2011 Kawasaki Ninja ZX-10R is Lighter, More Powerful and More…Forgiving?

2011 Kawasaki Ninja ZX-10R action side view

You don’t need a PhD in physics to know that adding power to a vehicle will usually make it accelerate faster and give it a higher top speed. Reducing weight will improve acceleration, as well as braking and cornering ability. Do both to the same vehicle and you see a substantial increase in performance. Keep in mind this is as true with two-wheeled machines as it is with four-wheelers.

Armed with this knowledge, Kawasaki has revamped its most menacing crotch rocket – the Ninja ZX-10R – for 2011 by both putting it on a diet and toning its muscles. But that’s not all they’ve done to make this latest in the long line of bikes named for the shadow warrior better. What’s hiding under that aggressive new bodywork?
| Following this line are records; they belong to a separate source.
/-! ### The three ways a transition of INIT ends -/

/-- `t` is on INIT's way from `s` (R190): no page is open, no abort is recorded, no result word presented, and the NV
store is as it was. -/
structure Advancing (s t : State) : Prop where
  mode : t.mode = .idle
  abortCode : t.flags.abortCode = 0
  results : t.results = s.results
  nv : t.nv = s.nv

theorem Advancing.bus {s t u : State} (h : Advancing s t) (hb : BusOnly t u) : Advancing s u := by
  obtain ⟨x, rfl⟩ := hb
  exact ⟨h.mode, h.abortCode, h.results, h.nv⟩

/-- A transition of INIT begun in `s` ended in `t` with success, in an abort, or at the loop (R203, R204, R333). -/
def InitOutcome (s t : State) : Prop :=
  t.mode = .idle ∧
    ((t.version ≠ .unset ∧ t.seq = .ready ∧ t.results = s.results ++ [0x0001] ∧ t.flags.abortCode = 0 ∧
        t.cidWritten = true ∧ t.csdWritten = true ∧ t.sel = false) ∨
      (t.version = .unset ∧ t.seq = .ready ∧ t.results = s.results ++ [0x0000] ∧ 1 ≤ t.flags.abortCode.toNat ∧
        t.flags.abortCode.toNat ≤ 8 ∧ t.nv = s.nv ∧ t.sel = false) ∨
      (t.seq = .initLoop ∧ t.results = s.results ∧ t.lastR1 = 0x01 ∧ t.nv = s.nv ∧ t.sel = false))

/-- No abort code is 0 (R332). -/
theorem abortBits_pos (c : AbortCode) : 1 ≤ (abortBits c).toNat := by cases c <;> decide

theorem initOutcome_abort {s t : State} (c : AbortCode) (h : Advancing s t) : InitOutcome s (abort c t) :=
  ⟨h.mode, .inr (.inl ⟨rfl, rfl, congrArg (· ++ [0x0000]) h.results, abortBits_pos c, abortBits_le c, h.nv, rfl⟩)⟩

theorem sel_send {shape : Shape} (hshape : shape ≠ .r1b) (idx : BitVec 6) (arg : Word) (s : State) :
    (send idx arg shape false s).sel = false := by
  obtain ⟨k, -, he⟩ := send_spec idx arg shape false s hshape
  rw [he]
  rfl

/-- Steps 9 and 10 (R202, R203). -/
theorem initOutcome_initRecover {s t : State} (h : Advancing s t) (hv : t.version ≠ .unset)
    (hcid : t.cidWritten = true) (hcsd : t.csdWritten = true) (hsel : t.sel = false) :
    InitOutcome s (initRecover t) := by
  unfold initRecover
  rw [recover_eq]
  generalize recover (initPageCount t) = r
  exact ⟨h.mode, .inl ⟨hv, rfl, congrArg (· ++ [0x0001]) h.results, h.abortCode, hcid, hcsd, hsel⟩⟩

/-- A descriptor read leaves the card released (R233). -/
theorem sel_readDescriptorBytes (idx : BitVec 6) (s : State) : (readDescriptorBytes idx s).2.sel = false := by
  obtain ⟨k, j, m, -, he⟩ := readDescriptorBytes_polls idx s
  rw [he]
  rfl

/-- Reading CID stays on the way, keeps the version and marks CID as written (R201). -/
theorem advancing_readCidDescriptor {s t : State} (h : Advancing s t) :
    Advancing s (readCidDescriptor t) ∧ (readCidDescriptor t).version = t.version ∧
      (readCidDescriptor t).cidWritten = true := by
  obtain ⟨u, d, ⟨x, rfl⟩, he⟩ := readCidDescriptor_cases t
  rw [he]
  exact ⟨⟨h.mode, h.abortCode, h.results, h.nv⟩, rfl, rfl⟩

/-- Reading CSD stays on the way, keeps the version and CID's mark, and marks CSD as written (R201). -/
theorem advancing_readCsdDescriptor {s t : State} (h : Advancing s t) :
    Advancing s (readCsdDescriptor t) ∧ (readCsdDescriptor t).version = t.version ∧
      (readCsdDescriptor t).cidWritten = t.cidWritten ∧ (readCsdDescriptor t).csdWritten = true := by
  obtain ⟨u, d, ⟨x, rfl⟩, he⟩ := readCsdDescriptor_cases t
  rw [he]
  exact ⟨⟨h.mode, h.abortCode, h.results, h.nv⟩, rfl, rfl, rfl⟩

/-- Step 8 (R201). -/
theorem initOutcome_initDescriptors {s t : State} (h : Advancing s t) (hv : t.version ≠ .unset) :
    InitOutcome s (initDescriptors t) := by
  obtain ⟨hu, huv, hucid⟩ := advancing_readCidDescriptor h
  unfold initDescriptors
  generalize readCidDescriptor t = u at hu huv hucid
  obtain ⟨hw, hwv, hwcid, hwcsd⟩ := advancing_readCsdDescriptor hu
  have hsel : (readCsdDescriptor u).sel = false := sel_readDescriptorBytes idxReadCsd u
  dsimp only
  generalize readCsdDescriptor u = w at hw hwv hwcid hwcsd hsel
  have hversion : w.version ≠ .unset := by rwa [hwv, huv]
  split
  · split
    · exact initOutcome_initRecover hw hversion (hwcid.trans hucid) hwcsd hsel
    · exact initOutcome_abort _ hw
  · exact initOutcome_abort _ hu

/-- Step 7 (R200). -/
theorem initOutcome_initBlocklen {s t : State} (h : Advancing s t) (hv : t.version ≠ .unset) :
    InitOutcome s (initBlocklen t) := by
  have hb := busOnly_send (shape := .r1) (by decide) idxSetBlocklen blocklenArg false t
  unfold initBlocklen
  generalize send idxSetBlocklen blocklenArg .r1 false t = u at hb
  dsimp only
  split
  · exact initOutcome_initDescriptors (h.bus hb) (hb.version ▸ hv)
  · exact initOutcome_abort _ (h.bus hb)

/-- Step 6 (R199). -/
theorem initOutcome_initOcr {s t : State} (h : Advancing s t) (hv : t.version ≠ .unset) :
    InitOutcome s (initOcr t) := by
  have hb := busOnly_send (shape := .r3) (by decide) idxReadOcr 0 false t
  unfold initOcr
  generalize send idxReadOcr 0 .r3 false t = u at hb
  dsimp only
  split
  · split
    · have hu := h.bus hb
      have huv : u.version ≠ .unset := hb.version ▸ hv
      exact initOutcome_initBlocklen (t := { u with capacity := if ocrCcs u.respPayload then .hc else .sc })
        ⟨hu.mode, hu.abortCode, hu.results, hu.nv⟩ huv
    · exact initOutcome_abort _ (h.bus hb)
  · exact initOutcome_initBlocklen h hv

/-- Step 5, one round (R197). -/
theorem initOutcome_initLoopRound {s t : State} (h : Advancing s t) (hv : t.version ≠ .unset) :
    InitOutcome s (initLoopRound t) := by
  have hb := busOnly_send (shape := .r1) (by decide) idxAppPrefix 0 false t
  unfold initLoopRound
  generalize send idxAppPrefix 0 .r1 false t = u at hb
  have hb' := hb.trans (busOnly_send (shape := .r1) (by decide) idxInitOp u.initArg false u)
  have hsel := sel_send (shape := .r1) (by decide) idxInitOp u.initArg u
  dsimp only
  generalize send idxInitOp u.initArg .r1 false u = w at hb' hsel
  split
  · exact initOutcome_initOcr (h.bus hb') (hb'.version ▸ hv)
  · split
    · next h1 =>
      have hu := h.bus hb'
      exact ⟨hu.mode, .inr (.inr ⟨rfl, hu.results, h1, hu.nv, hsel⟩)⟩
    · exact initOutcome_abort _ (h.bus hb')

/-- Steps 3 and 4 (R195, R196). -/
theorem initOutcome_initEcho {s t : State} (h : Advancing s t) (hv : t.version ≠ .unset) :
    InitOutcome s (initEcho t) := by
  have hfast : Advancing s (initFastClock t) := ⟨h.mode, h.abortCode, h.results, h.nv⟩
  unfold initEcho
  split
  · exact initOutcome_abort _ h
  · exact initOutcome_initLoopRound hfast hv

/-- Step 2 classifies a card as version 1 or 2 (R194). -/
theorem classifyR1_known {r : Byte} {v : Version} (h : classifyR1 r = some v) : v = .v1 ∨ v = .v2 := by
  unfold classifyR1 at h
  split_ifs at h
  · injection h with h
    exact .inl h.symm
  · injection h with h
    exact .inr h.symm

/-- Step 2 (R194). -/
theorem initOutcome_initClassify {s t : State} (h : Advancing s t) : InitOutcome s (initClassify t) := by
  have hu := h.bus (busOnly_send (shape := .r7) (by decide) idxIfCond ifCondArg false t)
  unfold initClassify
  generalize send idxIfCond ifCondArg .r7 false t = u at hu
  dsimp only
  split
  · next v hclass =>
    have hknown : v ≠ .unset := by rcases classifyR1_known hclass with rfl | rfl <;> decide
    exact initOutcome_initEcho (t := { u with version := v, initArg := if v = .v2 then hcsArg else 0 })
      ⟨hu.mode, hu.abortCode, hu.results, hu.nv⟩ hknown
  · exact initOutcome_abort _ hu

/-- INIT from its start, in any state (R190 to R193). -/
theorem initOutcome_initStart (s : State) : InitOutcome s (initStart s) := by
  have hidled : Advancing s (initIdled s) := ⟨rfl, rfl, rfl, rfl⟩
  have ht := hidled.bus (busOnly_send (shape := .r1) (by decide) idxGoIdle 0 false (initIdled s))
  unfold initStart
  rw [initIdleClocks_initReset]
  generalize send idxGoIdle 0 .r1 false (initIdled s) = t at ht
  dsimp only
  split
  · exact initOutcome_initClassify ht
  · exact initOutcome_abort _ ht

/-- Settles O44: INIT's start and a round of its loop, each over the steps that follow it. -/
theorem initOutcomes : Obligations.InitOutcomes := by
  rintro s t (h | ⟨hv, habort, hm, rfl⟩)
  · obtain ⟨-, h⟩ := whenLaunched_next h
    injection h with h
    exact h ▸ initOutcome_initStart s
  · exact initOutcome_initLoopRound ⟨hm, habort, rfl, rfl⟩ hv

end Sys2Proof.Machine
end

section
/-! The negotiation statements, third part: INIT against a version-2 card that answers each command at its first poll
(R190, R194, R196, R199, R202, R203). -/

namespace Sys2Proof.Machine

/-! ### The steps that read a response's tail -/

/-- A value's four bytes, most-significant first, are the value (R65). -/
theorem be4_bytes_append (v : Word) :
    v.extractLsb' 24 8 ++ v.extractLsb' 16 8 ++ v.extractLsb' 8 8 ++ v.extractLsb' 0 8 = v := by
  apply BitVec.eq_of_getLsbD_eq
  intro i hi
  simp only [BitVec.getLsbD_append, BitVec.getLsbD_extractLsb']
  grind

/-- A SEND whose R1 is the first byte polled leaves the value of its four tail bytes (R153). -/
theorem respPayload_of_answered {shape : Shape} (hshape : shape = .r3 ∨ shape = .r7) (idx : BitVec 6) (arg : Word)
    (keep : Bool) {s : State} {r1 : Byte} {v : Word} {rest : List Byte} (hr1 : r1 ≠ idleByte)
    (hcard : s.card = frameReplies (r1 :: be4 v) ++ rest) : (send idx arg shape keep s).respPayload = v := by
  have h6 : reply s 6 = r1 := reply_of_card (a := List.replicate 6 idleByte) hcard
  have htail : reply s 7 = v.extractLsb' 24 8 ∧ reply s 8 = v.extractLsb' 16 8 ∧ reply s 9 = v.extractLsb' 8 8 ∧
      reply s 10 = v.extractLsb' 0 8 := by
    simp [reply, hcard, frameReplies, be4]
  obtain ⟨h7, h8, h9, h10⟩ := htail
  have hk : NcrEnds 1 s := pollEnds_one (by decide) (by simpa [h6, acceptByte] using hr1)
  have htaken : reply s (5 + 1) ≠ idleByte := by rwa [h6]
  rw [send_of_ncrEnds hk idx arg shape keep (by rcases hshape with rfl | rfl <;> decide),
    afterSend_respPayload_of_taken hshape (.inl htaken), h7, h8, h9, h10, be4_bytes_append]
Make like this thing’s tach needle when you give it the beans and jump!

2011 Kawasaki Ninja ZX-10R studio side view

An all new 998cc liquid-cooled four featuring double overhead cams and 4-valves per cylinder resides in the middle, producing 197hp in international specification (207hp with the ram air system working at its full potential at high speed). Sadly, U.S. models will likely be a bit weaker due to tighter emissions standards. However, they might not be much heavier, and that’s a good thing, because Kawasaki says the new ZX-10R will weigh just 436 lb. Four thirty-six! All that power coupled with so little weight is great for going fast, but all that potential for speed means the ZX-10R will require more skill from the rider to extract all that potential safely. Unfortunately, only a tiny fraction of the riding public has the skills needed do that.
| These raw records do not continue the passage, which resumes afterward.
-- ==== Sys2Proof/Laws/State.lean ====
section
/-!
SUPPORT. What each named operation leaves in each field of the state, one lemma per field, so that no later proof
unfolds a record update.
-/

namespace Sys2Proof.Machine

variable (s : State)

/-! ### `setTodo` -/

@[simp] theorem setTodo_cfg (ops : List Micro) : (setTodo ops s).cfg = s.cfg := rfl
@[simp] theorem setTodo_bound (ops : List Micro) : (setTodo ops s).bound = s.bound := rfl
@[simp] theorem setTodo_dev (ops : List Micro) : (setTodo ops s).dev = s.dev := rfl
@[simp] theorem setTodo_sdaPin (ops : List Micro) : (setTodo ops s).sdaPin = s.sdaPin := rfl
@[simp] theorem setTodo_sclPin (ops : List Micro) : (setTodo ops s).sclPin = s.sclPin := rfl
@[simp] theorem setTodo_sdaDrv (ops : List Micro) : (setTodo ops s).sdaDrv = s.sdaDrv := rfl
@[simp] theorem setTodo_sclDrv (ops : List Micro) : (setTodo ops s).sclDrv = s.sclDrv := rfl
@[simp] theorem setTodo_busActive (ops : List Micro) : (setTodo ops s).busActive = s.busActive := rfl
@[simp] theorem setTodo_lastDir (ops : List Micro) : (setTodo ops s).lastDir = s.lastDir := rfl
@[simp] theorem setTodo_rxbuf (ops : List Micro) : (setTodo ops s).rxbuf = s.rxbuf := rfl
@[simp] theorem setTodo_seq (ops : List Micro) : (setTodo ops s).seq = s.seq := rfl
@[simp] theorem setTodo_rspData (ops : List Micro) : (setTodo ops s).rspData = s.rspData := rfl
@[simp] theorem setTodo_io (ops : List Micro) : (setTodo ops s).io = s.io := rfl
@[simp] theorem setTodo_shreg (ops : List Micro) : (setTodo ops s).shreg = s.shreg := rfl
@[simp] theorem setTodo_bitcnt (ops : List Micro) : (setTodo ops s).bitcnt = s.bitcnt := rfl
@[simp] theorem setTodo_bytecnt (ops : List Micro) : (setTodo ops s).bytecnt = s.bytecnt := rfl
@[simp] theorem setTodo_ackcnt (ops : List Micro) : (setTodo ops s).ackcnt = s.ackcnt := rfl
@[simp] theorem setTodo_remaining (ops : List Micro) : (setTodo ops s).remaining = s.remaining := rfl
@[simp] theorem setTodo_t0 (ops : List Micro) : (setTodo ops s).t0 = s.t0 := rfl
@[simp] theorem setTodo_t1 (ops : List Micro) : (setTodo ops s).t1 = s.t1 := rfl
@[simp] theorem setTodo_draining (ops : List Micro) : (setTodo ops s).draining = s.draining := rfl
@[simp] theorem setTodo_err (ops : List Micro) : (setTodo ops s).err = s.err := rfl
@[simp] theorem setTodo_addrAck (ops : List Micro) : (setTodo ops s).addrAck = s.addrAck := rfl
@[simp] theorem setTodo_cmd (ops : List Micro) : (setTodo ops s).cmd = s.cmd := rfl
@[simp] theorem setTodo_todo (ops : List Micro) : (setTodo ops s).todo = ops := rfl
@[simp] theorem setTodo_retval (ops : List Micro) : (setTodo ops s).retval = s.retval := rfl
@[simp] theorem setTodo_inputs (ops : List Micro) : (setTodo ops s).inputs = s.inputs := rfl
@[simp] theorem setTodo_trace (ops : List Micro) : (setTodo ops s).trace = s.trace := rfl
@[simp] theorem setTodo_responses (ops : List Micro) : (setTodo ops s).responses = s.responses := rfl

/-! ### `setIo` -/

@[simp] theorem setIo_cfg (io : IoPort) : (setIo io s).cfg = s.cfg := rfl
@[simp] theorem setIo_bound (io : IoPort) : (setIo io s).bound = s.bound := rfl
@[simp] theorem setIo_dev (io : IoPort) : (setIo io s).dev = s.dev := rfl
@[simp] theorem setIo_sdaPin (io : IoPort) : (setIo io s).sdaPin = s.sdaPin := rfl
@[simp] theorem setIo_sclPin (io : IoPort) : (setIo io s).sclPin = s.sclPin := rfl
@[simp] theorem setIo_sdaDrv (io : IoPort) : (setIo io s).sdaDrv = s.sdaDrv := rfl
@[simp] theorem setIo_sclDrv (io : IoPort) : (setIo io s).sclDrv = s.sclDrv := rfl
@[simp] theorem setIo_busActive (io : IoPort) : (setIo io s).busActive = s.busActive := rfl
@[simp] theorem setIo_lastDir (io : IoPort) : (setIo io s).lastDir = s.lastDir := rfl
@[simp] theorem setIo_rxbuf (io : IoPort) : (setIo io s).rxbuf = s.rxbuf := rfl
@[simp] theorem setIo_seq (io : IoPort) : (setIo io s).seq = s.seq := rfl
@[simp] theorem setIo_rspData (io : IoPort) : (setIo io s).rspData = s.rspData := rfl
@[simp] theorem setIo_io (io : IoPort) : (setIo io s).io = io := rfl
@[simp] theorem setIo_shreg (io : IoPort) : (setIo io s).shreg = s.shreg := rfl
@[simp] theorem setIo_bitcnt (io : IoPort) : (setIo io s).bitcnt = s.bitcnt := rfl
@[simp] theorem setIo_bytecnt (io : IoPort) : (setIo io s).bytecnt = s.bytecnt := rfl
@[simp] theorem setIo_ackcnt (io : IoPort) : (setIo io s).ackcnt = s.ackcnt := rfl
@[simp] theorem setIo_remaining (io : IoPort) : (setIo io s).remaining = s.remaining := rfl
@[simp] theorem setIo_t0 (io : IoPort) : (setIo io s).t0 = s.t0 := rfl
@[simp] theorem setIo_t1 (io : IoPort) : (setIo io s).t1 = s.t1 := rfl
@[simp] theorem setIo_draining (io : IoPort) : (setIo io s).draining = s.draining := rfl
@[simp] theorem setIo_err (io : IoPort) : (setIo io s).err = s.err := rfl
@[simp] theorem setIo_addrAck (io : IoPort) : (setIo io s).addrAck = s.addrAck := rfl
@[simp] theorem setIo_cmd (io : IoPort) : (setIo io s).cmd = s.cmd := rfl
@[simp] theorem setIo_todo (io : IoPort) : (setIo io s).todo = s.todo := rfl
@[simp] theorem setIo_retval (io : IoPort) : (setIo io s).retval = s.retval := rfl
@[simp] theorem setIo_inputs (io : IoPort) : (setIo io s).inputs = s.inputs := rfl
@[simp] theorem setIo_trace (io : IoPort) : (setIo io s).trace = s.trace := rfl
@[simp] theorem setIo_responses (io : IoPort) : (setIo io s).responses = s.responses := rfl

/-! ### `setSeq` -/

@[simp] theorem setSeq_cfg (q : Seq) : (setSeq q s).cfg = s.cfg := rfl
@[simp] theorem setSeq_bound (q : Seq) : (setSeq q s).bound = s.bound := rfl
@[simp] theorem setSeq_dev (q : Seq) : (setSeq q s).dev = s.dev := rfl
@[simp] theorem setSeq_sdaPin (q : Seq) : (setSeq q s).sdaPin = s.sdaPin := rfl
@[simp] theorem setSeq_sclPin (q : Seq) : (setSeq q s).sclPin = s.sclPin := rfl
@[simp] theorem setSeq_sdaDrv (q : Seq) : (setSeq q s).sdaDrv = s.sdaDrv := rfl
@[simp] theorem setSeq_sclDrv (q : Seq) : (setSeq q s).sclDrv = s.sclDrv := rfl
@[simp] theorem setSeq_busActive (q : Seq) : (setSeq q s).busActive = s.busActive := rfl
@[simp] theorem setSeq_lastDir (q : Seq) : (setSeq q s).lastDir = s.lastDir := rfl
@[simp] theorem setSeq_rxbuf (q : Seq) : (setSeq q s).rxbuf = s.rxbuf := rfl
@[simp] theorem setSeq_seq (q : Seq) : (setSeq q s).seq = q := rfl
@[simp] theorem setSeq_rspData (q : Seq) : (setSeq q s).rspData = s.rspData := rfl
@[simp] theorem setSeq_io (q : Seq) : (setSeq q s).io = s.io := rfl
@[simp] theorem setSeq_shreg (q : Seq) : (setSeq q s).shreg = s.shreg := rfl
@[simp] theorem setSeq_bitcnt (q : Seq) : (setSeq q s).bitcnt = s.bitcnt := rfl
@[simp] theorem setSeq_bytecnt (q : Seq) : (setSeq q s).bytecnt = s.bytecnt := rfl
@[simp] theorem setSeq_ackcnt (q : Seq) : (setSeq q s).ackcnt = s.ackcnt := rfl
@[simp] theorem setSeq_remaining (q : Seq) : (setSeq q s).remaining = s.remaining := rfl
@[simp] theorem setSeq_t0 (q : Seq) : (setSeq q s).t0 = s.t0 := rfl
@[simp] theorem setSeq_t1 (q : Seq) : (setSeq q s).t1 = s.t1 := rfl
@[simp] theorem setSeq_draining (q : Seq) : (setSeq q s).draining = s.draining := rfl
@[simp] theorem setSeq_err (q : Seq) : (setSeq q s).err = s.err := rfl
@[simp] theorem setSeq_addrAck (q : Seq) : (setSeq q s).addrAck = s.addrAck := rfl
@[simp] theorem setSeq_cmd (q : Seq) : (setSeq q s).cmd = s.cmd := rfl
@[simp] theorem setSeq_todo (q : Seq) : (setSeq q s).todo = s.todo := rfl
@[simp] theorem setSeq_retval (q : Seq) : (setSeq q s).retval = s.retval := rfl
@[simp] theorem setSeq_inputs (q : Seq) : (setSeq q s).inputs = s.inputs := rfl
@[simp] theorem setSeq_trace (q : Seq) : (setSeq q s).trace = s.trace := rfl
@[simp] theorem setSeq_responses (q : Seq) : (setSeq q s).responses = s.responses := rfl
2011 Kawasaki Ninja ZX-10R action cornering view

How does Kawasaki plan to make this newest Ninja more accessible? An advanced three-mode traction control system (called S-KTRC) and, on the ZX-10R ABS, two-wheel anti-lock brakes (known as KIBS). Add a way to pick how much power you want and where in the rev band you want it and you could easily accuse this bike of being the sissy’s literbike. We say: Why not ride it first, then decide whether or not they should have installed retractable training wheels while they were at it? If you’re into speed and agility, there’s a good chance you’ll be able to look past the electronic bacon-savers and plunk down the $13,799 ($14,799 if you want KIBS) needed to take a ZX-10R home.